CNPJ/ME 76.483.817/0001-20 - NIRE 41300036535

CVM Registration 1431-1

B3 (CPLE3, CPLE5)

NYSE (ELP, ELPC)

LATIBEX (XCOPA, XCOPO)

COPEL announces dividends of R$ 1.35 billion from profit reserves

COPEL (" Company ") hereby informs its shareholders and the market in general that its Board of Directors approved, on this date, the distribution of dividends, in the total gross amount of R$ 1,350,000,000.00 (one billion, three hundred and fifty million reais), as follows:

Dividends
Payment date (1) Until 30.06.2026
Gross amount per ordinary share - ON (() (2) ()) R$ 0,45460171311
Record Date (included) 30.12.2025
Ex - date 02.01.2026

(1) The date of payment will be determined at the Annual General Meeting to be held on April 23, 2026, at which the Management Report, Balance Sheet and other Financial Statements, as well as the Allocation of Profits for 2025 will be analyzed.
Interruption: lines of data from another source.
/-! ### Cross-lane instructions (R153 to R157) -/

/-- R153, R154, R157: `shfl`, `vote`, `ballot` and `match` read the active lanes of the path as they stood at issue, and
no other lane. -/
def Claims.CrossLaneReads : Prop :=
  ∀ (s : State) (m : Mods) (d a : Reg) (k : ShflMode) (vk : VoteKind) (w : Bool),
    let cw := s.cur.wid
    let on := fun l => s.cur.lanes.getLsbD l ∧ m.active (s.lane cw l) = true
    let src := fun l => if w then s.src64 cw l a else (s.src cw l a).setWidth 64
    let p := fun l => (s.lane cw l).pred a.toNat
    (∃ v : Nat → W32, Computes (.shfl m k d a) s m none (regs1 d) (fun l => to32 d (v l)) ∧
      ∀ l, let n := (s.src cw l d).toNat
           let from_ : Int := match k with | .idx => n | .up => l - n | .down => l + n | .xor => ((l ^^^ n : Nat) : Int)
           if 0 ≤ from_ ∧ from_ < 32 ∧ on from_.toNat then v l = s.src cw from_.toNat a
           else v l = match m.eReg with | some e => s.src cw l e | none => 0) ∧
    (∃ v, Computes (.vote m vk d a) s m none [.p d] (fun _ => toP d v) ∧
      (v = true ↔ match vk with
        | .all => ∀ l, on l → p l = true
        | .any => ∃ l, on l ∧ p l = true
        | .same => ∀ l j, on l → on j → p l = p j)) ∧
    (∃ v, Computes (.ballot m d a) s m none (regs1 d) (fun _ => to32 d v) ∧
      ∀ l, l < 32 → (v.getLsbD l = true ↔ on l ∧ p l = true)) ∧
    (∃ v : Nat → W32 × Nat, Computes (.matchLanes m w d a) s m none (regs2 d)
        (fun l => to64 d ((v l).1 ++ BitVec.ofNat 32 (v l).2)) ∧
      ∀ l, on l → (∀ j, j < 32 → ((v l).1.getLsbD j = true ↔ on j ∧ src j = src l)) ∧
        on (v l).2 ∧ src (v l).2 = src l ∧ ∀ j, on j → src j = src l → (v l).2 ≤ j)

/-- R155, R156: reductions and scans. Integer results are those of all the active lanes (of those up to the lane, or
before it), whatever the order; the index forms name the lowest lane that holds the extreme value; floating-point sums add in the
fixed orders of the two rules, identities standing in for the other lanes. -/
def Claims.ReductionsAndScans : Prop :=
  ∀ (s : State) (m : Mods) (d a : Reg) (excl : Bool),
    let cw := s.cur.wid
    let md := s.rmode m .rne
    let act := s.activeLanes m
    let upTo := fun l => act.filter (fun j => if excl then j < l else j ≤ l)
    let sum := fun (t : IType) (ls : List Nat) => ((ls.map (fun l => operand s t l a)).sum % 2 ^ 32).toNat
    let least := fun (t : IType) (ls : List Nat) => (ls.map (fun l => operand s t l a)).foldl min (typeMax t)
    let most := fun (t : IType) (ls : List Nat) => (ls.map (fun l => operand s t l a)).foldl max (typeMin t)
    let red := fun (i : Instr) (v : W32) => Computes i s m none (regs1 d) (fun _ => to32 d v)
    let scan := fun (i : Instr) (v : Nat → W32) => Computes i s m none (regs1 d) (fun l => to32 d (v l))
    let ty := fun (t : IType) => if t = .s32 then RedType.s32 else .z32
    let bits := fun (f : FFmt) l => elemOf s f l a 0
    let val := fun (f : FFmt) l => valOf s f l a 0
    let rt := fun (f : FFmt) => if f = .f64 then RedType.f64 else .f32
    -- the operand of lane `j`, negative zero where it takes no part
    let leaf := fun (f : FFmt) j => if j ∈ act then bits f j else (fmtOf f).sign true
    let addTo := fun (f : FFmt) (x y : Nat × BitVec 5) => let r := fAdd (fmtOf f) md x.1 y.1; (r.1, x.2 ||| y.2 ||| r.2)
    let flagged := fun (i : Instr) (f : FFmt) (r : Nat → Nat × BitVec 5) => PutsFloat i s m none f d (fun l _ => r l)
    let anySig := fun (f : FFmt) (ls : List Nat) => ls.any (fun l => (val f l).isSig)
    -- the extreme of some lanes by an order on numbers, a NaN taken as missing
    let best := fun (f : FFmt) (less : FVal → FVal → Prop) (ls : List Nat) (b : Nat) =>
      (∀ l ∈ ls, (val f l).isNan = true) ∧ b = (fmtOf f).nan ∨
      (∃ l ∈ ls, (val f l).isNan = false ∧ b = bits f l) ∧ ∀ l ∈ ls, (val f l).isNan = false → ¬ less (val f l) ((fmtOf f).val b)
    (∀ t : IType, t = .s32 ∨ t = .z32 →
      red (.lred m .add (ty t) d a) (BitVec.ofNat 32 (sum t act)) ∧
      red (.lred m .min (ty t) d a) (BitVec.ofInt 32 (least t act)) ∧
      red (.lred m .max (ty t) d a) (BitVec.ofInt 32 (most t act)) ∧
      scan (.lscan m excl .add (ty t) d a) (fun l => BitVec.ofNat 32 (sum t (upTo l))) ∧
      scan (.lscan m excl .min (ty t) d a) (fun l => BitVec.ofInt 32 (least t (upTo l))) ∧
      scan (.lscan m excl .max (ty t) d a) (fun l => BitVec.ofInt 32 (most t (upTo l)))) ∧
    (∃ v : RedOp → W32, (∀ o, o = .and ∨ o = .or ∨ o = .xor → red (.lred m o .s32 d a) (v o)) ∧
      ∀ j, j < 32 → let b := fun l => (s.src cw l a).getLsbD j
        (v .and).getLsbD j = act.all b ∧ (v .or).getLsbD j = act.any b ∧
        (v .xor).getLsbD j = decide ((act.filter b).length % 2 = 1)) ∧
    (∀ (mx : Bool) (t : IType), t = .s32 ∨ t = .z32 → ∃ i,
      Computes (.lred m (if mx then .maxIdx else .minIdx) (ty t) d a) s m none (regs2 d)
        (fun _ => to64 d (BitVec.ofNat 32 i ++ (if act = [] then BitVec.ofInt 32 (if mx then typeMin t else typeMax t) else s.src cw i a))) ∧
      (act ≠ [] → i ∈ act ∧ ∀ l ∈ act, (if mx then operand s t l a ≤ operand s t i a else operand s t i a ≤ operand s t l a) ∧
        (operand s t l a = operand s t i a → i ≤ l))) ∧
    (∀ f : FFmt, f = .f32 ∨ f = .f64 →
      flagged (.lred m .add (rt f) d a) f (fun _ => treeOf (addTo f) (fun j => (leaf f j, 0)) 5 0) ∧
      flagged (.lscan m excl .add (rt f) d a) f (fun l =>
        ((List.range 32).filter (fun j => if excl then j < l else j ≤ l)).foldl (fun r j => addTo f r (leaf f j, 0)) ((fmtOf f).sign true, 0)) ∧
      (∃ r, flagged (.lred m .min (rt f) d a) f (fun _ => r) ∧ best f Below act r.1 ∧ r.2 = nvIf (anySig f act)) ∧
      (∃ r, flagged (.lred m .max (rt f) d a) f (fun _ => r) ∧ best f (fun x y => Below y x) act r.1 ∧ r.2 = nvIf (anySig f act)) ∧
      (∃ r, flagged (.lscan m excl .min (rt f) d a) f r ∧
        ∀ l, best f Below (upTo l) (r l).1 ∧ (r l).2 = nvIf (anySig f (upTo l))) ∧
      (∃ r, flagged (.lscan m excl .max (rt f) d a) f r ∧
        ∀ l, best f (fun x y => Below y x) (upTo l) (r l).1 ∧ (r l).2 = nvIf (anySig f (upTo l)))) ∧
    (∀ mx : Bool, act ≠ [] → ∃ (t : State) (b i : Nat),
      exec (.lred m (if mx then .maxIdx else .minIdx) .f32 d a) s = .next t ∧
      Writes s t m none (regs2 d) (fun _ => to64 d (BitVec.ofNat 32 i ++ BitVec.ofNat 32 b)) (fun _ => nvIf (anySig .f32 act)) ∧
      let less := fun x y => if mx then Below y x else Below x y
      i ∈ act ∧ best .f32 less act b ∧
      (if ∀ l ∈ act, (val .f32 l).isNan = true then ∀ l ∈ act, i ≤ l
       else (val .f32 i).isNan = false ∧ b = bits .f32 i ∧
        ∀ l ∈ act, (val .f32 l).isNan = false → ¬ less (val .f32 i) (val .f32 l) → i ≤ l))

/-! ### Branches, traps, waits and rejoin sets (R158 to R165) -/

/-- R82, R85, R158, R159: the lanes whose condition holds go to the target, packets of 12 bytes from this one; the others
go on; a call sends the address of the next packet to g0:1. -/
def Claims.ConditionalBranches : Prop :=
  ∀ (s : State) (m : Mods) (o : BitVec 13) (n : Bool) (p : Reg),
    let base := s.cur.pc.toNat / 12 * 12
    let target : W64 := BitVec.ofInt 64 (base + 12 * o.toInt)
    let takes := fun l => (s.lane s.cur.wid l).pred p.toNat != n
    let moves := fun (x : Lane) => if x.st = .run then { x with pc := target } else { x with nextPc := target }
    let after := fun (t : State) => ∀ l, t.cur.moved.getLsbD l = (s.cur.moved.getLsbD l || (s.cur.lanes.getLsbD l && takes l))
    (∃ t, exec (.bra m o n p) s = .next t ∧ t = { s with waves := t.waves, cur := { s.cur with moved := t.cur.moved } } ∧ after t ∧
      WaveBecomes s t id (fun l x => if takes l then moves x else goOn s l x)) ∧
    (∃ t, exec (.call m o n p) s = .next t ∧
      t = { s with waves := t.waves, nextId := s.nextId + 1, cur := { s.cur with moved := t.cur.moved } } ∧ after t ∧
      WaveBecomes s t id (fun l x => if takes l
        then moves { x with pend := x.pend ++ inFlight (inTwo s) s.nextId (to64 0 (BitVec.ofNat 64 (base + 12))) } else goOn s l x))

/-- R82, R159, R160: register branches. Each active lane goes to the target in its own pair, which is a packet start, or to
the packet that its index names past this one; `callr` sends the link to its pair. -/
def Claims.RegisterBranches : Prop :=
  ∀ (s : State) (m : Mods) (d a : Reg),
    let base := s.cur.pc.toNat / 12 * 12
    let pairs := ∀ l, On s m l → (s.src64 s.cur.wid l a).toNat % 12 = 0
    let indexes := ∀ l, On s m l → (s.src s.cur.wid l a).toNat ≤ 4094
    let goTo := fun (x : Lane) (v : W64) => if x.st = .run then { x with pc := v } else { x with nextPc := v }
    let toPair := fun l => s.src64 s.cur.wid l a
    let lands := fun (i : Instr) (link : Bool) (to_ : Nat → W64) => ∃ t, exec i s = .next t ∧
      t = { s with waves := t.waves, nextId := (if link then s.nextId + 1 else s.nextId), cur := { s.cur with moved := t.cur.moved } } ∧
      (∀ l, t.cur.moved.getLsbD l = true ↔ s.cur.moved.getLsbD l = true ∨ On s m l) ∧
      WaveBecomes s t id (fun l x => if m.active x
        then goTo (if link then { x with pend := x.pend ++ inFlight (inTwo s) s.nextId (to64 d (BitVec.ofNat 64 (base + 12))) } else x) (to_ l)
        else goOn s l x)
    (pairs → lands (.jmp m a) false toPair ∧ lands (.ret m a) false toPair ∧ lands (.callr m d a) true toPair) ∧
    (indexes → lands (.brx m a) false (fun l => BitVec.ofNat 64 (base + 12 * (1 + (s.src s.cur.wid l a).toNat))))

/-- R159, R160, R306: in user mode a lane whose target is no packet start, or whose index is above 4,094, stops with ILLEGAL
TARGET at the first instruction of its group, and the whole wave with it; the lanes with good targets record none there. -/
def Claims.BadTargetsStop : Prop :=
  ∀ (s : State) (m : Mods) (d a : Reg), Alone s →
    let badPair := fun l => (s.src64 s.cur.wid l a).toNat % 12 ≠ 0
    let badIndex := fun l => 4094 < (s.src s.cur.wid l a).toNat
    let stops := fun (i : Instr) (bad : Nat → Prop) => (∃ l, On s m l ∧ bad l) → ∃ t, exec i s = .next t ∧
      (t.wave s.cur.wid).stopped = true ∧ t.mem = s.mem ∧
      ∀ l, On s m l → (s.lane s.cur.wid l).st ≠ .exit → (t.lane s.cur.wid l).st = .trap ∧
        (t.lane s.cur.wid l).g = (s.lane s.cur.wid l).g ∧
        (bad l → (t.lane s.cur.wid l).trapCause = causeWord 0x10 0x0E 0 ∧ (t.lane s.cur.wid l).trapPc = s.cur.gpc) ∧
        (¬ bad l → (t.lane s.cur.wid l).trapCause = 0)
    stops (.jmp m a) badPair ∧ stops (.ret m a) badPair ∧ stops (.callr m d a) badPair ∧ stops (.brx m a) badIndex

/-- R162, R240, R306: `trap`, `brk` and, in user mode, `sysc` stop the active lanes with their causes once their group has
completed: the lanes record the instruction's own PC and resume after it. -/
def Obligations.TrapInstructions : Prop :=
  ∀ (s : State) (m : Mods) (n : Reg), Alone s → (∃ l, On s m l) →
    let stops := fun (i : Instr) (cause : W32) => ∃ t who, exec i s = .next t ∧ (∀ l, who l = true ↔ On s m l) ∧
      StopsAs s t who (fun _ => cause) (fun _ => 0) (fun _ => s.cur.pc) (standsAt s) (standsAt s)
    stops (.trap m n) (causeWord 0x16 0 n.toNat) ∧ stops (.brk m) (causeWord 0x15 0 0) ∧
    stops (.sysc m n) (causeWord 0x16 0 (0x100 + n.toNat))

/-- R162, R163, R86: `nop` does nothing; `yield` notes the waves of the quad that are to be selected before this one is, and
64 cycles; `pause` keeps its lanes from issuing for 64 cycles; after `wsb` no path issues with one of its lanes while anything
is owed to that lane. -/
def Claims.WaitsOfAWave : Prop :=
  ∀ (s : State) (m : Mods),
    let some_ := ∃ l, On s m l
    (∃ t, exec (.nop m) s = .next t ∧ t = { s with waves := t.waves } ∧ GoesOn s t) ∧
    (∃ t, exec (.yield m) s = .next t ∧ t = { s with waves := t.waves } ∧
      ∃ y : Option Yield, WaveBecomes s t (fun v => { v with yield := y }) (fun l x => goOn s l x) ∧
        (¬ some_ → y = (s.wave s.cur.wid).yield) ∧
        (some_ → ∃ ws, y = some ⟨s.clock + 64, 0, ws⟩ ∧
          ∀ w, w ∈ ws ↔ ∃ v, (w, v) ∈ s.waves ∧ w ≠ s.cur.wid ∧ v.ended = false ∧ v.quad = (s.wave s.cur.wid).quad ∧
            (s.troupe v.tid).pkg = s.curPkg ∧ (s.troupe v.tid).core = s.curTroupe.core ∧ (s.troupe v.tid).st = .resident ∧
            ∃ l, l < 32 ∧ (v.lane l).st = .run)) ∧
    (∃ t, exec (.pause m) s = .next t ∧ t = { s with waves := t.waves } ∧
      (¬ some_ → GoesOn s t) ∧
      (some_ → WaveBecomes s t id (fun l x => goOn s l { x with readyAt := max x.readyAt (s.clock + 65) }))) ∧
    (∃ t, exec (.wsb m) s = .next t ∧ t = { s with waves := t.waves } ∧ (¬ some_ → GoesOn s t) ∧
      (some_ → WaveBecomes s t id (fun l x => goOn s l { x with wsb := true }))) ∧
    ∀ (w : Nat) (p : Path) (g : Group) (l : Nat), p.lanes.getLsbD l = true → (s.lane w l).wsb = true → (s.lane w l).pend ≠ [] →
      s.pathReady w p g = false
(2) The gross value per share may be adjusted, depending on whether shareholders holding preferred shares exercise their right to withdraw, as explained below.

The Company clarifies that the value per share indicated above takes into account the Company's new shareholder structure in the context of the migration to the Novo Mercado of [B]³ S.A. - Brasil, Bolsa, Balcão (" Migration to the Novo Mercado "), composed exclusively of common shares (with the exception of the special class preferred share held by the State of Paraná), under the terms approved by the Extraordinary General Meeting held on August 22, 2025 and ratified by the Special Meeting of Preferred Shareholders held on November 17, 2025 (" AGESP ").

It should only be noted that the value per share informed may be adjusted as a result of any exercise of the right to withdraw by shareholders holding preferred shares who did not approve the matter resolved at the AGESP - whether by dissent, abstention or absence, under the terms of Notice to Shareholders no. 07/25, of 17.11.2025. If there are any changes to the value per share indicated above, these will be informed to the market in due course by means of a new Notice to Shareholders.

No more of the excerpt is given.